From 1967 to 1970, he was a critic and editorial journalist for the journal Theater heute (Theater Today). Between 1970 and 1975, he worked as a dramaturgical assistant to Peter Stein at the West Berlin Schaubühne am Halleschen Ufer.

After his first attempt as a writer, a Gorky film adaptation, he decided to work as a writer. Strauss had his first breakthrough as a dramatist with the 1977 Trilogie des Wiedersehens, five years after the publication of his first work.
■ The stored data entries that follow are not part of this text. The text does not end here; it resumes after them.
-- ==== Sys2Proof/Machine/Completion.lean ====
section
/-! DEFINITION. The frame cycle (02_the_frame_cycle.md): the frame start, and stage 10 of a computation: state updates, deposits,
notices, the LIMP report, the live page (R173, R174, R185) and the capture record (R179, R180, R189). -/

namespace Sys2Proof.Machine

/-! ### The frame start (R21, R22, R10, R23) -/

/-- The Frame Timer at a frame start: the frame number incremented, and the interval now begun timed with the adopted period (R21, R22). -/
def FrameTimer.tick (f : FrameTimer) : FrameTimer := { f with frame := f.frame + 1, interval := f.period }

/-- R_prev of the computation that begins at a frame start (R85): the stored R, but 0 in the first computation of a stay in ACTIVE,
as R88, R99 and R126 say. The two differ only where a stay begins and no computation has begun outside ACTIVE since the stay
before: by MODE_GO out of ACTIVE and back in; by the LIMP entry of step 4, then MODE_GO to STANDBY or DORMANT and to ACTIVE; by a
calibration accepted in ACTIVE and ended by ABANDON, or by MODE_GO DORMANT and then ACTIVE; each before the next frame start. There
R85's words would give the stored R, which no change of state alters. That R88, R99 and R126 go before them is the model's choice
(notes/assumptions/22.md). -/
def previousReduction (s : State) : Nat := if s.sc.op = .active ∧ s.sc.activeEntered = true then 0 else s.fcu.reduction

/-- What the FCU takes at a frame start (R23): `s` is the part as it stood before the event, whose interval just ended. -/
def takeComputation (s : State) : Computation where
  frame := s.ft.frame + 1
  dtMs := s.ft.interval
  stateAtStart := s.sc.op
  snapshot := s.lanes.snapshot
  mode := s.fcu.mode
  load := s.fcu.load
  leanPrev := s.fcu.leanFine
  biasRoll := s.fcu.biasRoll
  biasYaw := s.fcu.biasYaw
  rPrev := previousReduction s
  observer := s.fcu.observer
  causes := 0
  calFrame := s.sc.op == .calibrating

/-- A computation begins (R23); the mark of an entry to ACTIVE is used up (notes/assumptions/22.md). -/
def beginComputation (c : Computation) (s : State) : State :=
  { s with fcu := { s.fcu with inFlight := some c }, sc := { s.sc with activeEntered := false } }

/-- A frame start. Computations never overlap (R23), so it cannot come while one is in flight (notes/assumptions/2.md). -/
def startFrame (s : State) : State :=
  if s.fcu.inFlight.isNone then beginComputation (takeComputation s) (ageLanes { s with ft := s.ft.tick }) else s

/-! ### Stage 10, steps 1 to 3 -/

/-- The FCU after step 1 (R34, R29, R30), with the stored results of stages 4, 6 and 8 (R40, R85, R111). -/
def FrameUnit.step1 (f : FrameUnit) (r : Results) : FrameUnit :=
  { f with
    leanFine := r.lean.leanFine
    reduction := r.reduction
    observer := r.observer
    sticky := f.sticky ||| r.causes
    escCount := if r.escalates then satInc 255 f.escCount else f.escCount
    escLatch := f.escLatch || (r.escalates && decide (f.mode.latchCount ≤ satInc 255 f.escCount)) }

/-- The five deposited values of a completion (R34, R117). -/
structure DepositSet where
  torque : Nat
  brake : Nat
  share : Nat
  level : Nat
  source : Source
  deriving DecidableEq, Repr

/-- The no-limit values (R117). -/
def noLimit : DepositSet := ⟨1024, 12000, 0, 0, .none⟩

/-- The fallback values (R117). -/
def fallbackSet (m : ModeRecord) : DepositSet := ⟨m.fallbackTorque, m.fallbackBrake, m.fallbackFrontShare, 0, .fallback⟩

/-- What a completion deposits, by the state read in step 2 (R34). -/
def depositSet (op : OpState) (m : ModeRecord) (r : Results) : Option DepositSet :=
  match op with
  | .dormant => none
  | .calibrating => some noLimit
  | .standby => some noLimit
  | .active => some (if r.escalates then fallbackSet m else ⟨r.c, r.d, r.env.frontShare, r.level, .computed⟩)
  | .limp => some (fallbackSet m)

/-- The three messages of a completion taken by the ALC (R34 step 2, R140), in the order R34 names the channels
(notes/assumptions/9.md). -/
def depositAll (frame : Word) (d : DepositSet) (s : State) : State :=
  deposit .trailer ⟨d.source, frame, .trailer d.level⟩
    (deposit .brake ⟨d.source, frame, .brake d.brake d.share⟩ (deposit .engine ⟨d.source, frame, .torque d.torque⟩ s))

/-- Step 2 (R34): when the ALC has taken all three messages it consults the arbiter (R140, R142); in DORMANT none is handed. -/
def makeDeposits (c : Computation) (r : Results) (s : State) : State :=
  match depositSet s.sc.op c.mode r with
  | none => s
  | some d => consultArbiter (depositAll c.frame d s)

/-- The ESCALATION notice (R33). -/
def escalationNotice (c : Computation) (r : Results) (s : State) : State :=
  if r.escalates then
    offerNotice .escalation (r.causes &&& c.mode.escalationMask).toNat (u32 s.fcu.escCount) (u32 (bitOf s.fcu.escLatch)) s
  else s

/-- The GRADE notice on a change of the active grade (R103). -/
def gradeNotice (r : Results) (s : State) : State :=
  if r.activeGrade = s.fcu.prevActiveGrade then s
  else offerNotice .grade r.activeGrade (u32 s.fcu.prevActiveGrade) (u32 r.observer.observed) s

/-- The notice of one verdict's rise or fall, if there is one (R32). -/
def verdictNotice (old new : Byte) (k : Nat) (s : State) : State :=
  if new.getLsbD k = old.getLsbD k then s
  else offerNotice .verdict (if new.getLsbD k then k else k + 8) (u32 new.toNat) (u32 old.toNat) s

/-- The notices of all verdict edges, V0 to V7 (R32). -/
def verdictNotices (old new : Byte) (s : State) : State := (List.range 8).foldl (fun t k => verdictNotice old new k t) s

/-- Step 3: the FCU's notices in their order, then the previous verdicts and the previous active grade replaced (R34, R32, R103). -/
def unitNotices (c : Computation) (r : Results) (s : State) : State :=
  let s1 := verdictNotices s.fcu.prevVerdicts r.verdicts (gradeNotice r (escalationNotice c r s))
  { s1 with fcu := { s1.fcu with prevVerdicts := r.verdicts, prevActiveGrade := r.activeGrade } }

/-! ### Step 5: the live page (R173, R174, R185) -/

/-- Step 6 will write this completion's record: a capture runs that was not accepted during this computation (R169, R179). -/
def recordsNow (f : FrameUnit) : Bool :=
  match f.capture with
  | some k => !k.skipCurrent
  | none => false

/-- The capture item: running or not, and the records written, this completion's included (R174; notes/assumptions/10.md). -/
def captureItem (f : FrameUnit) : Nat × Nat :=
  match f.capture with
  | some k => (1, if k.skipCurrent then k.next else k.next + 1)
  | none => (0, 0)

/-- A lane's word of the live page (R185): state and age of the snapshot, flags and count at publication (R20). -/
def laneWordOf (v : LaneView) (x : Lane) : Word := pack8 (u8 v.state.code) (u8 v.age) x.flags.toByte (u8 x.errorCount)

/-- A channel's two words of the live page (R185). -/
def channelWords (x : Channel) : List Word :=
  [pack8 (u8 x.state.code) (u8 x.health.code) (u8 (bitOf x.toggle)) (u8 x.last.code),
    pack16 (u8 0 ++ u8 x.misses) (u16 x.missed)]

/-- The words of the live page after the update counter, in ascending order (R185); words without a field are 0 (R182). -/
def pageBody (c : Computation) (r : Results) (s : State) : List Word :=
  [c.frame,
    pack8 (u8 s.sc.op.code) (u8 (bitOf s.fcu.calValid)) (u8 s.fcu.escCount) (u8 (bitOf s.fcu.escLatch)),
    pack16 (u16 s.sc.recovery) (u16 s.sc.calCount),
    pack16 (toS16 r.newLean) (toS16 s.fcu.biasRoll),
    pack16 (toS16 s.fcu.biasYaw) (u16 (r.speeds.vRef.getD 0)),
    pack16 (u8 r.slipStatus.code ++ u8 r.speeds.source.code) (toS16 r.slip),
    pack16 (u16 r.reduction) (u16 r.c),
    pack16 (u16 r.d) (u8 0 ++ u8 r.env.frontShare),
    pack16 (u16 r.level) (u8 c.mode.modeGrade ++ u8 r.activeGrade),
    pack8 (u8 r.observer.observed) r.causes s.fcu.sticky r.verdicts,
    pack8 (u8 (captureItem s.fcu).1) (u8 (captureItem s.fcu).2) 0 0,
    laneWordOf c.snapshot.imu s.lanes.imu, laneWordOf c.snapshot.front s.lanes.front, laneWordOf c.snapshot.rear s.lanes.rear,
    laneWordOf c.snapshot.engine s.lanes.engine, laneWordOf c.snapshot.trailer s.lanes.trailer]
  ++ channelWords s.alc.engine ++ channelWords s.alc.brake ++ channelWords s.alc.trailer
  ++ [pack8 (u8 s.alc.stray) 0 0 0] ++ List.replicate 40 0

/-- A publication (R173): the counter odd, every other word in ascending order, the counter even, then LIVE_NEW. -/
def publish (c : Computation) (r : Results) (s : State) : State :=
  let odd := s.ram.writeWord pageWord (s.fcu.publications + 1)
  let body := odd.writeWords (pageWord + 1) (pageBody c r s)
  { s with
    ram := body.writeWord pageWord (s.fcu.publications + 2)
    fcu := { s.fcu with publications := s.fcu.publications + 2 }
    xp := s.xp.raise liveNewBit }

/-! ### Step 6: the capture record (R179, R180, R189) -/

/-- The lane states of a snapshot, two bits a lane, L0 lowest (R189). -/
def packedLaneStates (p : Snapshot) : Nat :=
  p.imu.state.code + 4 * p.front.state.code + 16 * p.rear.state.code + 64 * p.engine.state.code + 256 * p.trailer.state.code

/-- The sixteen words of a frame record (R189); `opAfter` is the state after step 4. Bits 31:27 of the word at 0x14, to which R189 gives
no field and R182, whose rule is for whole bytes, no value, are written 0: the model's choice (notes/assumptions/25.md). -/
def frameRecord (c : Computation) (r : Results) (opAfter : OpState) : List Word :=
  let p := c.snapshot
  let h (v : LaneView) (t : Nat) : Half := v.slot.getD t 0
  [pack16 (h p.imu 0) (h p.imu 1),
    pack16 (h p.imu 2) (h p.imu 3),
    pack16 (h p.imu 4) (h p.front 0),
    pack16 (h p.rear 0) (h p.engine 0),
    pack16 (toS16 r.rates.roll) (toS16 r.rates.yaw),
    joinFields [field 14 0 r.lean.tau, field 2 14 c.mode.modeGrade, field 2 16 r.observer.observed, field 3 18 c.stateAtStart.code,
      field 3 21 opAfter.code, field 3 24 c.dtMs],
    joinFields [fieldSigned 14 0 r.prevLean, fieldSigned 14 14 r.newLean, field 2 28 r.cls.code, field 2 30 r.activeGrade],
    pack16 (u16 r.speeds.kf) (u16 r.speeds.kr),
    joinFields [field 14 0 (r.speeds.front.getD 0), field 14 14 (r.speeds.rear.getD 0), field 2 28 r.speeds.source.code,
      field 1 30 (bitOf r.present), field 1 31 (h p.trailer 0).toNat],
    joinFields [fieldSigned 11 0 r.slip, field 13 11 r.level, field 8 24 r.observer.bucket],
    joinFields [field 9 0 r.env.slipTarget, field 11 9 r.env.torqueCeiling, field 11 20 r.c, field 1 31 (bitOf r.escalates)],
    joinFields [field 11 0 c.rPrev, field 11 11 r.reduction, field 10 22 (packedLaneStates p)],
    joinFields [field 14 0 r.env.brakeCeiling, field 14 14 r.d, field 2 28 r.slipStatus.code, field 2 30 r.lean.band.code],
    pack8 (u8 (256 - r.factors.tf)) (u8 (256 - r.factors.bf)) (u8 r.env.trailerShare) (u8 r.env.frontShare),
    pack16 (r.verdicts ++ r.causes) (u16 r.observer.quiet),
    c.frame]

/-- The running capture after this completion's record (R179 steps 2 and 3). -/
def Capture.advanced (k : Capture) (frame : Word) : Capture :=
  { k with first := if k.next = 0 then some frame else k.first, next := k.next + 1 }

/-- The payload of a CAPTURE's result: records written, frame number of the first, 0 if none (R165, R169, R170). -/
def capturePayload (k : Capture) : List Word := [u32 k.next, k.first.getD 0]

/-- Step 6 (R35, R179): the record written; at the Nth the capture ends and its request completes OK. A capture accepted during this
computation begins with the next (R169). -/
def recordCapture (c : Computation) (r : Results) (s : State) : State :=
  match s.fcu.capture with
  | none => s
  | some k =>
    if k.skipCurrent then { s with fcu := { s.fcu with capture := some { k with skipCurrent := false } } }
    else
      let k' := k.advanced c.frame
      let ram := s.ram.writeWords (captureWord k.next) (frameRecord c r s.sc.op)
      if k'.next < k.count then { s with ram := ram, fcu := { s.fcu with capture := some k' } }
      else
        completeLong .capture .ok k.count (capturePayload k') { s with ram := ram, fcu := { s.fcu with capture := none } }

/-! ### The completion (R34) -/

/-- Stage 10 up to the end of step 4. -/
def throughReport (c : Computation) (r : Results) (s : State) : State :=
  takeReport c r (unitNotices c r (makeDeposits c r { s with fcu := s.fcu.step1 r }))

/-- Stage 10 whole, its computation no longer in flight. -/
def completeComputation (c : Computation) (s : State) : State :=
  let r := compute c s.table
  let s1 := recordCapture c r (publish c r (throughReport c r s))
  { s1 with fcu := { s1.fcu with inFlight := none } }

/-- The computation in flight, if there is one, completes. -/
def completeInFlight (s : State) : State :=
  match s.fcu.inFlight with
  | some c => completeComputation c s
  | none => s

/-! ### Captures by request (R169, R170) -/

/-- A CAPTURE request (R169). -/
def requestCapture (r : Request) (s : State) : State :=
  if r.param1.toNat < 1 ∨ 32 < r.param1.toNat then finish r .refusedRange 1 [] s
  else if (longEntryOf s.rqe.long .capture).isSome then finish r .refusedBusy 0 [] s
  else
    stayTaken r .capture
      { s with fcu := { s.fcu with capture := some ⟨r.slot, r.param1.toNat, 0, none, s.fcu.inFlight.isSome⟩ } }

/-- ABANDON with target CAPTURE (R170). -/
def abandonRunningCapture (r : Request) (s : State) : State :=
  match s.fcu.capture with
  | none => finish r .refusedState 0 [] s
  | some k =>
    finish r .ok 0 []
      (completeLong .capture .partialCapture k.next (capturePayload k) { s with fcu := { s.fcu with capture := none } })

end Sys2Proof.Machine
end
In 1984, he published Der Junge Mann (The Young Man), translated by Roslyn Theobald in 1995.

With a 1993 Der Spiegel essay, Anschwellender Bocksgesang ("Swelling He-Goat Song") a critical examination of modern civilisation, he triggered a major political controversy as his conservative politics was anathema to many.

In his theoretical work, Strauß showed the influence of Nietzsche, Heidegger, and Adorno, but his outlook was also radically anti-bourgeois.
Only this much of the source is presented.